Oxygen concentrations are declining in many parts of the world’s oceans. Experts believe this drop is related to surface ocean warming and its impact on the physics and chemistry of seawater, although the issue is not fully understood. Temperature plays a crucial role in determining how oxygen dissolves in seawater; as water warms, it loses its ability to hold gas.

“Calculating the amount of oxygen lost from the oceans is challenging because of limited historical measurements and inconsistent timing,” said Taka Ito, an oceanographer and professor in Georgia Tech’s School of Earth and Atmospheric Sciences. “To understand global oxygen levels and their changes, we need to fill many data gaps.”

A group of student researchers attempted to address this issue. Led by Ito, the team developed a new machine learning-based approach to understand and more accurately represent the decline in global ocean oxygen levels. Using the datasets, the team further generated a monthly map of oxygen content that visualizes the decline in ocean oxygen over several decades. Their research was published in Journal of Geophysical Research: Machine Learning and Computation.

“Marine scientists need to understand the distribution of oxygen in the ocean, how much it’s changing, where the changes are happening and why,” said Ahron Cervania, Ph.D. student in Ito’s lab. “Statistical methods have long been used for these estimates, but machine learning techniques can improve the accuracy and resolution of our oxygen assessments.”

The project began three years ago with support from the National Science Foundation, and the team initially focused only on Atlantic Ocean data to test the new method. They used a computational model to generate hypothetical observations, which allowed them to assess how well they could reconstruct the missing information about oxygen levels using just a fraction of the data combined with machine learning. After developing this method, the team expanded to observing the global oceans, involving students and delegating tasks to different ocean basins.

Under Ito’s guidance, Cervania and other student researchers developed algorithms to analyze the relationships between oxygen content and variables such as temperature, salinity and pressure. They used a dataset of historical oxygen observations from ships dating back to the 1960s and recent data from the Argo floats — autonomous floating devices that collect and measure temperature and salinity.

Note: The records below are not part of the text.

-- ==== Sys2Proof/Machine/Core.lean ====
section
/-! DEFINITION. The machine as the host reads it. -/

def Sys2Proof.core : Host.Core := {
  State := Sys2Proof.Machine.State, Fault := Sys2Proof.Machine.Fault,
  Refusal := Sys2Proof.Machine.Refusal, step := Sys2Proof.Machine.step, reset := Sys2Proof.Machine.State.reset }
end

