-- ==== Sys2Proof/Laws/PerInstr.lean ====
section
/-! SUPPORT. Statements about every operation as syntax, one lemma per constructor: the operation's identifier stands first in
its encoding and names it. -/
namespace Sys2Proof

/-- Every identifier of R98 names its operation: no two operations share one. -/
@[simp] theorem OpId.ofCode_code (o : OpId) : OpId.ofCode o.code = some o := by cases o <;> rfl

end Sys2Proof

namespace Sys2Proof.Laws.IdentifierFirst

open Sys2Proof

/-- The first byte of the encoding of `i` is its identifier, and the identifier names the operation (R98). -/
def Statement (i : Instr) : Prop :=
  (encode i).head? = some i.opId.code ∧ OpId.ofCode i.opId.code = some i.opId

theorem fxadd (a b : FX) : Statement (.fxadd a b) := ⟨rfl, OpId.ofCode_code _⟩
theorem fxsub (a b : FX) : Statement (.fxsub a b) := ⟨rfl, OpId.ofCode_code _⟩
theorem fxneg (a : FX) : Statement (.fxneg a) := ⟨rfl, OpId.ofCode_code _⟩
theorem fxmul (a b : FX) : Statement (.fxmul a b) := ⟨rfl, OpId.ofCode_code _⟩
theorem fxmac (acc a b : FX) : Statement (.fxmac acc a b) := ⟨rfl, OpId.ofCode_code _⟩
theorem fxmsub (acc a b : FX) : Statement (.fxmsub acc a b) := ⟨rfl, OpId.ofCode_code _⟩
theorem rngseed (seed : BitVec 64) : Statement (.rngseed seed) := ⟨rfl, OpId.ofCode_code _⟩
theorem rngnext : Statement (.rngnext) := ⟨rfl, OpId.ofCode_code _⟩
theorem white (r : Word) : Statement (.white r) := ⟨rfl, OpId.ofCode_code _⟩
theorem brown (w : FX) : Statement (.brown w) := ⟨rfl, OpId.ofCode_code _⟩
theorem bqclr : Statement (.bqclr) := ⟨rfl, OpId.ofCode_code _⟩
theorem bqpushx (x : FX) : Statement (.bqpushx x) := ⟨rfl, OpId.ofCode_code _⟩
theorem bqpushy (y : FX) : Statement (.bqpushy y) := ⟨rfl, OpId.ofCode_code _⟩
theorem bqcomp (x : FX) : Statement (.bqcomp x) := ⟨rfl, OpId.ofCode_code _⟩
theorem q15 (y : FX) : Statement (.q15 y) := ⟨rfl, OpId.ofCode_code _⟩
theorem pack (y : FX) : Statement (.pack y) := ⟨rfl, OpId.ofCode_code _⟩
theorem sample : Statement (.sample) := ⟨rfl, OpId.ofCode_code _⟩
theorem bufwr (b : BufId) (i : Nat) (v : Word) : Statement (.bufwr b i v) := ⟨rfl, OpId.ofCode_code _⟩
theorem fill (b : BufId) : Statement (.fill b) := ⟨rfl, OpId.ofCode_code _⟩
theorem dstart (b : BufId) : Statement (.dstart b) := ⟨rfl, OpId.ofCode_code _⟩
theorem disdone : Statement (.disdone) := ⟨rfl, OpId.ofCode_code _⟩
theorem dnext (b : BufId) : Statement (.dnext b) := ⟨rfl, OpId.ofCode_code _⟩
theorem dwait : Statement (.dwait) := ⟨rfl, OpId.ofCode_code _⟩
theorem dxfer : Statement (.dxfer) := ⟨rfl, OpId.ofCode_code _⟩
theorem kick : Statement (.kick) := ⟨rfl, OpId.ofCode_code _⟩
theorem schstep : Statement (.schstep) := ⟨rfl, OpId.ofCode_code _⟩
theorem sqtick : Statement (.sqtick) := ⟨rfl, OpId.ofCode_code _⟩
theorem divcalc (baseHz cyclesPerBit bclkHz : ℕ+) : Statement (.divcalc baseHz cyclesPerBit bclkHz) := ⟨rfl, OpId.ofCode_code _⟩
theorem reset : Statement (.reset) := ⟨rfl, OpId.ofCode_code _⟩

end Sys2Proof.Laws.IdentifierFirst
end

Although oxygen data existed before the 1960s, earlier records have accuracy problems, so the team focused on data from the 1960s onwards. They then created a global monthly map of ocean oxygen content from 1965 to the present.

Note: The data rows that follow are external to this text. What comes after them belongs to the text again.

-- ==== Sys2Proof/Tests/Slice0.lean ====
section
/-! SUPPORT. Checks of the model: ill-formed operations are refused, words written out from the spec's table decode, the vectors
of `95_test_vectors.md` come out, and for every obligation that has hypotheses a witness that meets them. -/
namespace Sys2Proof.Tests

open Sys2Proof Sys2Proof.Machine

/-! ## Well-formedness -/

theorem test_wf_last_index : (Instr.bufwr 2 219 0).wellFormed Config.default = true := by decide
theorem test_wf_index_out_of_range : (Instr.bufwr 2 220 0).wellFormed Config.default = false := by decide
theorem test_wf_index_too_wide : (Instr.bufwr 0 4294967296 0).encodable = false := by decide
theorem test_wf_divcalc_base_too_wide : (Instr.divcalc 18446744073709551617 1 1).encodable = false := by decide
theorem test_wf_divcalc_cycles_too_wide : (Instr.divcalc 1 18446744073709551617 1).encodable = false := by decide
theorem test_wf_divcalc_bclk_too_wide : (Instr.divcalc 1 1 18446744073709551617).encodable = false := by decide
theorem test_wf_divcalc_largest : (Instr.divcalc 18446744073709551616 1 1).wellFormed Config.default = true := by decide

/-! ## Decoding: the identifier bytes are those of R98, bit for bit; the operand bytes follow log 1 -/

theorem test_decode_fxadd :
    decode [0b00000001, 0x78, 0x56, 0x34, 0x12, 0xFF, 0xFF, 0xFF, 0x7F] = .ok (.fxadd 0x12345678 0x7FFFFFFF, []) := by decide
theorem test_decode_fxsub :
    decode [0b00000010, 0, 0, 0, 0, 0xE2, 0xFD, 0xFF, 0xFF] = .ok (.fxsub 0 0xFFFFFDE2, []) := by decide
theorem test_decode_fxneg : decode [0b00000011, 0x52, 0x3E, 0, 0] = .ok (.fxneg 0x00003E52, []) := by decide
theorem test_decode_fxmul :
    decode [0b00000100, 0x3A, 0x02, 0xFE, 0xFF, 0x10, 0x01, 0, 0] = .ok (.fxmul 0xFFFE023A 0x00000110, []) := by decide
theorem test_decode_fxmac :
    decode [0b00000101, 1, 0, 0, 0, 2, 0, 0, 0, 3, 0, 0, 0x80] = .ok (.fxmac 1 2 0x80000003, []) := by decide
theorem test_decode_fxmsub :
    decode [0b00000110, 1, 0, 0, 0, 2, 0, 0, 0, 3, 0, 0, 0x80] = .ok (.fxmsub 1 2 0x80000003, []) := by decide
theorem test_decode_rngseed :
    decode [0b00010000, 0xEF, 0xCD, 0xAB, 0x89, 0x67, 0x45, 0x23, 0x01] = .ok (.rngseed 0x0123456789ABCDEF, []) := by decide
theorem test_decode_rngnext : decode [0b00010001] = .ok (.rngnext, []) := by decide
theorem test_decode_white : decode [0b00010010, 0xFF, 0xFF, 0, 0x80] = .ok (.white 0x8000FFFF, []) := by decide
theorem test_decode_brown : decode [0b00010011, 0x52, 0x3E, 0, 0] = .ok (.brown 15954, []) := by decide
theorem test_decode_bqclr : decode [0b00100000] = .ok (.bqclr, []) := by decide
theorem test_decode_bqpushx : decode [0b00100001, 0, 0, 1, 0] = .ok (.bqpushx 0x00010000, []) := by decide
theorem test_decode_bqpushy : decode [0b00100010, 0x10, 1, 0, 0] = .ok (.bqpushy 272, []) := by decide
theorem test_decode_bqcomp : decode [0b00100011, 0, 0, 0xFF, 0xFF] = .ok (.bqcomp 0xFFFF0000, []) := by decide
theorem test_decode_q15 : decode [0b00110000, 0xEA, 0xFF, 0xFF, 0xFF] = .ok (.q15 0xFFFFFFEA, []) := by decide
theorem test_decode_pack : decode [0b00110001, 0xEA, 0xFF, 0xFF, 0xFF] = .ok (.pack 0xFFFFFFEA, []) := by decide
theorem test_decode_sample : decode [0b00110010] = .ok (.sample, []) := by decide
theorem test_decode_bufwr :
    decode [0b00110011, 2, 0xDB, 0, 0, 0, 0xEF, 0xBE, 0xAD, 0xDE] = .ok (.bufwr 2 219 0xDEADBEEF, []) := by decide
theorem test_decode_fill : decode [0b00110100, 1] = .ok (.fill 1, []) := by decide
theorem test_decode_dstart : decode [0b01000000, 0] = .ok (.dstart 0, []) := by decide
theorem test_decode_disdone : decode [0b01000001] = .ok (.disdone, []) := by decide
theorem test_decode_dnext : decode [0b01000010, 2] = .ok (.dnext 2, []) := by decide
theorem test_decode_dwait : decode [0b01000011] = .ok (.dwait, []) := by decide
theorem test_decode_dxfer : decode [0b01000100] = .ok (.dxfer, []) := by decide
theorem test_decode_kick : decode [0b01000101] = .ok (.kick, []) := by decide
theorem test_decode_schstep : decode [0b01010000] = .ok (.schstep, []) := by decide
theorem test_decode_sqtick : decode [0b01100000, 0b01100000] = .ok (.sqtick, [0b01100000]) := by decide
theorem test_decode_divcalc :
    decode [0b01100001, 0x58, 0x02, 0, 0, 0, 0, 0, 0, 1, 0, 0, 0, 0, 0, 0, 0, 0xFF, 0, 0, 0, 0, 0, 0, 0] =
      .ok (.divcalc 601 2 256, []) := by decide
theorem test_decode_reset : decode [0b01110000] = .ok (.reset, []) := by decide
theorem test_decode_unknown : decode [0b00000111] = .error .unknownIdentifier := by decide
theorem test_decode_buffer_three : decode [0b01000000, 3] = .error .noSuchBuffer := by decide
theorem test_decode_truncated : decode [0b00000011, 0x52, 0x3E, 0] = .error .truncated := by decide

/-! ## One operation on a small state -/

/-- The operation answers a next state of which `p` holds. -/
def nextHas (o : Out) (p : State → Bool) : Bool :=
  match o with
  | .next t => p t
  | _ => false

/-- The operation on `s` answers a next state with result `r` and `STATUS` word `w`. -/
def gives (i : Instr) (s : State) (r : OpResult) (w : Word) : Bool :=
  nextHas (exec i s) (fun t => decide (t.result = r ∧ t.status.toWord = w))

/-- The reset state. -/
def base : State := State.reset

/-- The reset state with buffers of `n` words. -/
def sized (n : ℕ+) : State := { base with cfg := { base.cfg with bufWords := n } }

/-- The start of table EN-1: buffers of two words, filled. -/
def two : State :=
  { sized 2 with
    buf := ⟨[(0, 0xB0000000), (1, 0xB0000001)], [(0, 0xB0000100), (1, 0xB0000101)], [(0, 0xB0000200), (1, 0xB0000201)]⟩ }

/-- EN-1 after row 5: buffer 0 running with one word moved, buffer 1 armed. -/
def armed : State :=
  { two with slot := ⟨⟨.running, some 0, 1⟩, ⟨.idle, some 1, 0⟩⟩, cnt := 2, owner := ⟨.E, .E, .P⟩, fifo := [0xB0000000] }

/-- EN-1 after row 6: buffer 0 done, buffer 1 running. -/
def swapping : State :=
  { two with slot := ⟨⟨.done, some 0, 2⟩, ⟨.running, some 1, 0⟩⟩, cnt := 2, owner := ⟨.E, .E, .P⟩
             fifo := [0xB0000000, 0xB0000001] }

/-- EN-7 after row 6: the engine has run out. -/
def ranOut : State := { swapping with slot := ⟨⟨.done, some 0, 2⟩, ⟨.done, some 1, 2⟩⟩, fifo := [] }

/-- EN-1 after row 2: one transfer, running. -/
def started : State := { two with slot := ⟨⟨.running, some 0, 0⟩, Slot.empty⟩, cnt := 1, owner := ⟨.E, .P, .P⟩ }

/-- A harness-set filter whose next output overflows (vector BQ-5a). -/
def loud : FilterState := ⟨⟨0, 0, 0⟩, 0, ⟨0x41000000, 0⟩, 1⟩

“Using a machine learning approach, we were able to estimate the rate of oxygen loss more precisely at different times and locations,” Cervania said. “Our findings indicate that incorporating buoyant data significantly improves the estimate of oxygen loss while reducing uncertainty.”

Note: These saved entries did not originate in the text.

-- ==== Sys2Proof/Syntax.lean ====
section
/-! DEFINITION. The commands that the block takes: one constructor of `Instr` for each row of spec/opcode_table.json, with the
operands that say which access, frame, time or outside fact it is. Every command stands for one of the part's whole and
indivisible steps (95_what_each_step_holds.md). An operand `t` is the local time of the step in units of 62.5 ps since
power-on: the model's own clock on which every wait of the spec is measured (notes/assumptions/2.md). -/
namespace Sys2Proof

/-- The path of a register access (00_scope.md R7, R8; 14_herds.md R358, R481): the management port, or the fabric path through the
doorbell window of a herd (herd 0 is the steward's). -/
inductive Path where
  | mgmt
  | fabric (herd : Nat)
  deriving DecidableEq, Repr

/-- How a command register is written: by which path, and on which herd page if through an alias (R359). -/
structure Via where
  path : Path
  page : Option Nat
  deriving DecidableEq, Repr

/-- A time frame (02_polder_time.md R46). -/
structure TimeFrame where
  root : Bool
  anchored : Bool
  holdover : Bool
  stopped : Bool
  stepped : Bool
  twoWay : Bool
  depth : Nat
  rootId : Nat
  seq : Nat
  txPrev : DWord
  rxLast : DWord
  txPrevFrac : Nat
  rxLastFrac : Nat
  errPs : Nat
  rxSeq : Nat
  deriving DecidableEq, Repr

/-- A cipher header and the outcome of the tag check (15_cipher.md R372, R373, R376). Whether the tag matches is an outside fact: the
keys and ciphertext stand outside the model. -/
structure CipherHdr where
  srcModule : Nat
  kind : Nat
  channel : Nat
  epoch : Nat
  counter : Nat
  tagOk : Bool
  deriving DecidableEq, Repr

/-- A lode frame (04_lodes_ordering.md R102), its payload in plaintext with trailer or atomic payload. -/
structure LodeFrame where
  first : Bool
  last : Bool
  flag : Bool
  atomic : Bool
  resync : Bool
  dstLode : Nat
  seq : Nat
  frameIdx : Nat
  msgLen : Nat
  window : Nat
  woffset : Nat
  payload : List Byte
  cipher : Option CipherHdr
  deriving DecidableEq, Repr

/-- A piece of a chunk frame (09_collectives.md R244). -/
structure Piece where
  gen : Nat
  step : Nat
  offset : Nat
  crc : Nat
  data : List Byte
  deriving DecidableEq, Repr

/-- A chunk frame (09_collectives.md R244). -/
structure ChunkFrame where
  dynamic : Bool
  back : Bool
  dstLode : Nat
  seq : Nat
  group : Nat
  pieces : List Piece
  token : Nat
  tokenGen : Nat
  credit : Nat
  ack : Nat
  cipher : Option CipherHdr
  deriving DecidableEq, Repr

/-- What a scheduled frame carries. -/
inductive FrameBody where
  | lode (f : LodeFrame)
  | chunk (c : ChunkFrame)
  deriving DecidableEq, Repr

/-- A scheduled frame as it travels (R92, R102): plan epoch, destination, and two outside facts: whether its tail passes the frame checks
(12_ports_mac.md R318) and which copy of a covered frame it is. -/
structure SchedFrame where
  epoch : Nat
  dstModule : Nat
  tailOk : Bool
  shadow : Bool
  body : FrameBody
  deriving DecidableEq, Repr

/-- Kinds of RoCEv2 packet (11_best_effort_transport.md R294). -/
inductive QpOp where
  | send | write | writeImm | readReq | readResp | atomicReq | atomicResp | ack | nak | rnrNak | cnp | other
  deriving DecidableEq, Repr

The team found that the world’s oceans lost oxygen at a rate of about 0.7% per decade between 1970 and 2010. This estimate suggests a relatively rapid response of the oceans to recent climate change, with potential long-term impacts on the health and sustainability of ecosystems marine. . Their estimate also falls within the range of decline suggested by other studies, indicating the accuracy and effectiveness of their approach.

“We calculated trends in global oxygen levels and ocean inventory, essentially looking at the rate of change over the last five decades,” Cervania said. “It is encouraging to see that our rate aligns with previous estimates from other methods, which gives us confidence. We construct a robust estimate from both our study and other studies.

According to Ito, the team’s new approach addresses an ongoing challenge in the oceanographic community: how to effectively combine different data sources with different accuracies and uncertainties to better understand ocean changes.

“Integrating advanced technologies such as machine learning will be critical to filling in the data gaps and providing a clearer picture of how our oceans are responding to climate change.”